WHAT IS NEEDED: Every line below that holds the string "lean" must be copied.

RECORDS TO USE Start Marker

-- ==== Sys2Proof/Machine/Dispatch.lean ====
section
/-!
DEFINITION. Machine/Dispatch.lean: one arm for each command.
-/
namespace Sys2Proof.Machine

def exec (i : Instr) (s : State) : Host.Outcome State Fault Refusal :=
  match i with
  | .powerOnReset ram => Sys2Proof.Machine.execPowerOnReset ram s
  | .softReset lanes data => Sys2Proof.Machine.execSoftReset lanes data s
  | .run lanes data => Sys2Proof.Machine.execRun lanes data s
  | .guardClear lanes data => Sys2Proof.Machine.execGuardClear lanes data s
  | .attnctlWrite lanes data => Sys2Proof.Machine.execAttnctlWrite lanes data s
  | .peek t => Sys2Proof.Machine.execPeek t s
  | .add t => Sys2Proof.Machine.execAdd t s
  | .take t => Sys2Proof.Machine.execTake t s
  | .clear t => Sys2Proof.Machine.execClear t s
  | .windowWriteDiscarded half lanes data => Sys2Proof.Machine.execWindowWriteDiscarded half lanes data s
  | .hostMemoryWrite half lanes data => Sys2Proof.Machine.execHostMemoryWrite half lanes data s
  | .sweep work between => Sys2Proof.Machine.execSweep work between s
  | .frameBoundary ch => Sys2Proof.Machine.execFrameBoundary ch s
  | .farFrame p => Sys2Proof.Machine.execFarFrame p s
  | .captureEvent ch => Sys2Proof.Machine.execCaptureEvent ch s
  | .lineVerdict p => Sys2Proof.Machine.execLineVerdict p s
  | .toneTrigger ch cause => Sys2Proof.Machine.execToneTrigger ch cause s
  | .lineScan p hook trip => Sys2Proof.Machine.execLineScan p hook trip s
  | .portTimerExpiry p => Sys2Proof.Machine.execPortTimerExpiry p s
  | .cleared p => Sys2Proof.Machine.execCleared p s
  | .digitGapExpiry p => Sys2Proof.Machine.execDigitGapExpiry p s
  | .cadenceTick p => Sys2Proof.Machine.execCadenceTick p s
  | .cadenceAdvance p => Sys2Proof.Machine.execCadenceAdvance p s
  | .grantPass p => Sys2Proof.Machine.execGrantPass p s
  | .ringDriveToggle p => Sys2Proof.Machine.execRingDriveToggle p s
  | .identStart p => Sys2Proof.Machine.execIdentStart p s
  | .identSent p => Sys2Proof.Machine.execIdentSent p s
  | .identTailEnd p => Sys2Proof.Machine.execIdentTailEnd p s
  | .markWriterBoundary => Sys2Proof.Machine.execMarkWriterBoundary s
  | .samplePeriod line => Sys2Proof.Machine.execSamplePeriod line s

end Sys2Proof.Machine
end

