/-- R64, R65, R66, R105: an ordinary frame boundary with no entry at C: in SPEECH the last played frame, scaled by 3, 2, 1 or 0 quarters as
the conceal count grows, goes to the port and the concealed counter gains 1; in STEADY silence goes and the filled counter gains 1. The far
frame is silence in both, the list and the last played frame stay, and C advances. The first far frame since the channel was opened says so
(the model's reading of R165, log 26). -/
def Obligations.FrameBoundaryConcealsOrFills : Prop :=
  ∀ (ch : LineNo) (s : State), s.canTake (.frame ch) = true →
    let c := s.chan.get ch
    let v := s.verdict.get ch
    let count := min 255 (c.conceal + 1)
    let quarters := if count = 1 then 3 else if count = 2 then 2 else if count = 3 then 1 else 0
    let hand := fun (k : Channel) (out : Frame) =>
      (((s.undue (.frame ch)).setChan ch k).setPort ch { s.port.get ch with played := out }).setVerdict ch { v with
        reopened := false
        farFrames := v.farFrames ++
          [{ boundary := s.clock.boundaries, sc := s.clock.boundarySc, afresh := v.reopened, samples := List.replicate 80 0 }] }
    (c.state = .flowing ∨ c.state = .gap) → c.hold = 0 → c.trim = false → (∀ e ∈ c.list, e.ts ≠ c.cursor) →
      (c.mode = .speech → exec (.frameBoundary ch) s = .next
        (hand (({ c with conceal := count }).bump .concealed).settle
          (c.last.map fun x => gainSample c.params.playoutGain (sat ((x.toInt * (quarters : Int)).tdiv 4))))) ∧
      (c.mode = .steady → exec (.frameBoundary ch) s = .next (hand (c.bump .filled).settle (List.replicate 80 0)))

/-- R62, R66, R67: settling advances C by 80, makes a channel with no entry left GAP, and in SPEECH counts the boundaries that leave a
FLOWING channel target + 3 entries or more: the twentieth in a row sets trim pending. With a trim pending and no hold, a frame boundary is
the trim step, which drops the entry at C without playing it, if there is one, and moves C by 80, and then the ordinary frame boundary of
the state that leaves. -/
def Obligations.DepthControlAndTrimStep : Prop :=
  (∀ c : Channel,
     let moved := { c with cursor := c.cursor + 80, state := if c.list = [] then .gap else c.state }
     (c.mode = .steady → c.settle = moved) ∧
     (c.mode = .speech → moved.state = .flowing → c.target + 3 ≤ c.list.length → c.excess < 19 →
       c.settle = { moved with excess := c.excess + 1 }) ∧
     (c.mode = .speech → moved.state = .flowing → c.target + 3 ≤ c.list.length → 19 ≤ c.excess →
       c.settle = { moved with excess := 0, trim := true }) ∧
     (c.mode = .speech → moved.state ≠ .flowing ∨ c.list.length < c.target + 3 → c.settle = { moved with excess := 0 })) ∧
  ∀ (ch : LineNo) (s : State), s.canTake (.frame ch) = true →
    let c := s.chan.get ch
    let moved := { c with cursor := c.cursor + 80, trim := false }
    (c.state = .flowing ∨ c.state = .gap) → c.hold = 0 → c.trim = true →
      ((∀ e ∈ c.list, e.ts ≠ c.cursor) → exec (.frameBoundary ch) s = exec (.frameBoundary ch) (s.setChan ch moved)) ∧
      ∀ e : Entry, c.list.find? (fun x => x.ts == c.cursor) = some e →
        exec (.frameBoundary ch) s = exec (.frameBoundary ch)
          ((s.dropRef e.cell).setChan ch (({ moved with list := c.list.eraseP (fun x => x.ts == c.cursor) }).bump .trimmedFrames))

/-- R8, R41, R58: the frame boundaries of two channels fall in either order with one result. -/
def Obligations.FrameBoundariesOfTwoChannelsCommute : Prop :=
  ∀ (a b : LineNo) (s t u : State), a ≠ b → s.mem.wf = true → s.keepingOk →
    exec (.frameBoundary a) s = .next t → exec (.frameBoundary b) s = .next u →
    exec (.frameBoundary b) t = exec (.frameBoundary a) u

/-- R75, R72, R77: a tone trigger takes an open SPEECH channel with auto_steady on into STEADY, with the hold that its delay needs and a
MODE_STEADY mark of the trigger's cause; any other channel ignores it. Either way the trigger is spent. -/
def Obligations.ToneTriggerEntersSteady : Prop :=
  ∀ (ch : LineNo) (cause : TriggerCause) (s : State), s.clock.running = true → cause ∈ (s.verdict.get ch).triggers →
    let c := s.chan.get ch
    let v := s.verdict.get ch
    let u := s.setVerdict ch { v with triggers := v.triggers.erase cause }
    let steady := min 30 (c.target + c.params.steadyMargin)
    let added := if c.state = .flowing ∨ c.state = .gap then steady - c.target else 0
    (c.state ≠ .closed → c.mode = .speech → c.params.autoSteady = true → exec (.toneTrigger ch cause) s = .next
      ((u.setChan ch { c with steady := some steady, hold := c.hold + added, mode := .steady, excess := 0, trim := false }).giveMark
        { kind := .modeSteady, line := BitVec.ofNat 8 ch.val, detail16 := if cause = .toneLine then 1 else 2, time := s.now,
          detail32 := BitVec.ofNat 32 (steady + 65536 * added) })) ∧
    (c.state = .closed ∨ c.mode = .steady ∨ c.params.autoSteady = false → exec (.toneTrigger ch cause) s = .next u)

/-! ### Capture -/

/-- R81 to R85: a CLOSED channel captures nothing; an open one takes the frame its port delivered, silent if the port is DOWN, gained or
muted, judges it, puts it at the head of a history of three, and moves its timestamp by 80. No other channel, no port, ring, tone or
verdict, no register and no clock changes, and of the channel's playout side only its counters. While SILENT, an inactive SPEECH frame does
no more than that. What each period step does to memory, the stock, the mark writer and the rest of the record the next two statements say. -/
def Obligations.CaptureKeepsHistoryAndTimestamp : Prop :=
  ∀ (ch : LineNo) (s : State), s.canTake (.capture ch) = true →
    let c := s.cap.get ch
    let p := (s.chan.get ch).params
    let u := s.undue (.capture ch)
    let mode := if c.state = .packing then c.periodMode else (s.chan.get ch).mode
    let muted := mode = .speech ∧ p.muteDigits = true ∧ (s.port.get ch).state = .offhook ∧
      (digitTest (analyse (s.port.get ch).lineFrame)).isSome = true
    let delivered := if (s.port.get ch).state = .down then List.replicate 80 0 else (s.port.get ch).lineFrame
    let f := if muted then List.replicate 80 0 else delivered.map (gainSample p.captureGain)
    let active := p.vadThreshold = 0 ∨ p.vadThreshold ≤ energy f
    let inactive := if mode = .steady ∨ active then 0 else min 255 (c.inactive + 1)
    ((s.chan.get ch).state = .closed → exec (.captureEvent ch) s = .next u) ∧
    ((s.chan.get ch).state ≠ .closed → ∃ t, exec (.captureEvent ch) s = .next t ∧
      (t.cap.get ch).history = (f :: c.history).take 3 ∧ (t.cap.get ch).tsCounter = c.tsCounter + 80 ∧
      (t.cap.get ch).inactive = inactive ∧ (∀ m, m ≠ ch → t.cap.get m = s.cap.get m ∧ t.chan.get m = s.chan.get m) ∧
      t.chan.get ch = { s.chan.get ch with counters := (t.chan.get ch).counters, rollover := (t.chan.get ch).rollover } ∧
      t.port = s.port ∧ t.ring = s.ring ∧ t.ident = s.ident ∧ t.arb = s.arb ∧ t.tone = s.tone ∧ t.verdict = s.verdict ∧
      t.bus = s.bus ∧ t.clock = s.clock ∧ t.due = u.due ∧ t.pending = s.pending) ∧
    ((s.chan.get ch).state ≠ .closed → c.state = .silent → mode = .speech → ¬ active → exec (.captureEvent ch) s = .next
      (u.setCap ch { c with inactive := inactive, history := (f :: c.history).take 3, tsCounter := c.tsCounter + 80 }))

/-- R85 to R91, R18: what a capture event does in each period step but the hand-over of a longer period (the statement below). A period that
starts while the stock holds more cells than the reserve claims the oldest, and codes its redundant blocks, none in SPEECH and the newest
min(R, h) frames of the history in STEADY, at block P and on, and its own frame at block 0. With no more cells than the reserve it is
starved: no cell, the starved-periods counter gains 1, and the first starved period gives a STARVED mark; the period Q stays as it was, by
the model's reading (log 23). A later frame is coded at its place if there is a cell. The last frame of a starved period hands over nothing;
a period of one frame starts and ends at one event. -/
def Obligations.CapturePeriodsClaimRunAndStarve : Prop :=
  ∀ (ch : LineNo) (s : State), s.canTake (.capture ch) = true → (s.chan.get ch).state ≠ .closed →
    let c := s.cap.get ch
    let p := (s.chan.get ch).params
    let u := s.undue (.capture ch)
    let mode := if c.state = .packing then c.periodMode else (s.chan.get ch).mode
    let f := s.captureFrame ch mode
    let active := p.vadThreshold = 0 ∨ p.vadThreshold ≤ energy f
    let inactive := if mode = .steady ∨ active then 0 else min 255 (c.inactive + 1)
    let ended := if mode = .steady ∨ inactive < max 1 p.hangover then CapState.sending else .silent
    let kept := { c with inactive := inactive, history := (f :: c.history).take 3, tsCounter := c.tsCounter + 80 }
    let started := { kept with
      periodMode := mode, periodTs := c.tsCounter, frames := 1, spurt := c.spurt || c.state == .silent, state := .packing }
    let starved := fun (k : Capture) =>
      let t := (u.setCap ch { k with assembly := none, starving := true }).bump ch .starvedPeriods
      if c.starving then t else t.giveMark
        { kind := .starved, line := BitVec.ofNat 8 ch.val, detail16 := c.nextSeq, time := s.now, detail32 := c.tsCounter }
    (c.state = .sending ∨ c.state = .silent ∧ (mode = .steady ∨ active) →
      (s.ex.spare.length ≤ s.ex.reserve →
        (2 ≤ p.packing → exec (.captureEvent ch) s = .next (starved started)) ∧
        (p.packing = 1 → exec (.captureEvent ch) s = .next (starved { started with state := ended }))) ∧
      ∀ (n : CellNo) (rest : List CellNo), s.ex.spare = n :: rest → s.ex.reserve < rest.length + 1 →
        let q := match mode with
          | .speech => 0
          | .steady => min p.redundancy c.history.length
        let claimed := { u with ex := { u.ex with
          spare := rest
          keeping := tablePut s.ex.keeping n.val { role := .assembly ch, clash := ((s.keptAt n.val).map Kept.clash).getD false } } }
        let coded := ((List.range q).foldl (fun v j =>
          v.putCell n (blockOffset p.coding (p.packing + j)) (encodeBlock p.coding (c.history.getD j []))) claimed).putCell n
            (blockOffset p.coding 0) (encodeBlock p.coding f)
        let cap := { started with periodQ := q, starving := false }
        (2 ≤ p.packing → exec (.captureEvent ch) s = .next (coded.setCap ch { cap with assembly := some n })) ∧
        (p.packing = 1 →
          let header := [BitVec.ofNat 8 ch.val, p.coding.code, if cap.spurt then 1 else 0, 1] ++ bytes32 c.tsCounter ++
            bytes16 c.nextSeq ++ [BitVec.ofNat 8 q] ++
            (List.range 5).map (fun j => if j < q then BitVec.ofNat 8 (j + 1) else 0) ++ List.replicate 16 (0 : Byte)
          exec (.captureEvent ch) s = .next ((((coded.putCell n 0 header).handOver n 0x31).bump ch .parcelsSent).setCap ch
            { cap with nextSeq := c.nextSeq + 1, spurt := false, assembly := none, state := ended }))) ∧
    (c.state = .packing →
      (c.frames + 1 < p.packing → exec (.captureEvent ch) s = .next
        ((match c.assembly with
          | none => u
          | some n => u.putCell n (blockOffset p.coding c.frames) (encodeBlock p.coding f)).setCap ch
            { kept with frames := c.frames + 1 })) ∧
      (p.packing ≤ c.frames + 1 → c.assembly = none → exec (.captureEvent ch) s = .next
        (u.setCap ch { kept with frames := c.frames + 1, state := ended })))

RECORDS TO USE End Marker

EXERCISE OUTPUT:
-- ==== Sys2Proof/Machine/Dispatch.lean ====
DEFINITION. Machine/Dispatch.lean: one arm for each command.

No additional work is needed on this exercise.